▶ **REQUIREMENT**
Copy, from the data below, each line that has the word "conditions".
• • • •
-- ==== Sys2Proof/Syntax.lean ====
section
/-! DEFINITION. The steps of the part: one constructor of `Instr` per row of spec/opcode_table.json.
A scalar word is issued by a task slot at its PC; the start of a stream command names its core (the command is
the head of that core's port); an event names the unit at which it happens (95_what_each_step_holds). -/

namespace Sys2Proof

/-- The guard of an F3 or FB word: a predicate register and the neg bit (R61, R62). -/
structure Guard where
  p : BitVec 3
  neg : Bool
  deriving DecidableEq, Repr

/-- The extension a major chooses: `.z` (0x01) or `.s` (0x02) (R66, R91). -/
inductive Ext | z | s
  deriving DecidableEq, Repr

/-- The size of an integer operation (R31, R66). -/
inductive Size | b | h | w | d
  deriving DecidableEq, Repr

/-- The conditions of CMP and ACMP (R67). -/
inductive Cond | eq | ne | lt | le | gt | ge | lo | ls | hi | hs
  deriving DecidableEq, Repr

/-- The rounding modes (R39). -/
inductive Rnd | rne | rz | ru | rd
  deriving DecidableEq, Repr

/-- The types of the scalar floating-point majors 0x24 to 0x26 (R72). -/
inductive FpTy | f32 | bf16x2 | f16x2
  deriving DecidableEq, Repr

/-- The forms of FSGN (R72). -/
inductive SgnOp | cp | neg | xor
  deriving DecidableEq, Repr

/-- The conditions of FCMP (R72). -/
inductive FCond | eq | lt | le | un
  deriving DecidableEq, Repr

/-- The type codes of FCVT (R72). -/
inductive CvtTy | f32 | bf16x2 | f16x2 | e4m3x4 | i32 | n32
  deriving DecidableEq, Repr

/-- The scopes of the ordering modifiers (R73, R165). -/
inductive Scope | lane | core | quad | clus | die | pkg | pod | sys
  deriving DecidableEq, Repr

/-- The order field of a global access with its scope (R73): none, .acq, .rel, .acq.rel. -/
inductive Order | none | acq (s : Scope) | rel (s : Scope) | acqRel (s : Scope)
  deriving DecidableEq, Repr

/-- The operations of RED and GREDW (R74, R290). -/
inductive RedOp | add | min | max | and | or | xor | fadd
  deriving DecidableEq, Repr

/-- The operations of AMO (R74). -/
inductive AmoOp | swap | cas | add
  deriving DecidableEq, Repr

/-- The forms of FENCE (R76). -/
inductive FenceKind | full | acq | rel
  deriving DecidableEq, Repr

/-- The kinds of TLBINV (R253). -/
inductive TlbKind | page | all
  deriving DecidableEq, Repr

/-- The barrier levels (R76, R165). -/
inductive Level | lane | core | quad | clus | die | pkg | pod
  deriving DecidableEq, Repr

/-- The five command ports of a core (R75). -/
inductive Port | fab | mx | bte | ring | pkt
  deriving DecidableEq, Repr

/-- The operators of a fabric router (R176). -/
inductive RouterOp | steer | merge | carry
  deriving DecidableEq, Repr

/-- Who sent a remote window operation: a task slot or an engine slot running a WTW (R122, R288). -/
inductive RemSrc | slot (t : Nat) | engine (e : Nat)
  deriving DecidableEq, Repr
• • • •
▶ **RESULT OF THE EXERCISE**
/-- The conditions of CMP and ACMP (R67). -/
/-- The conditions of FCMP (R72). -/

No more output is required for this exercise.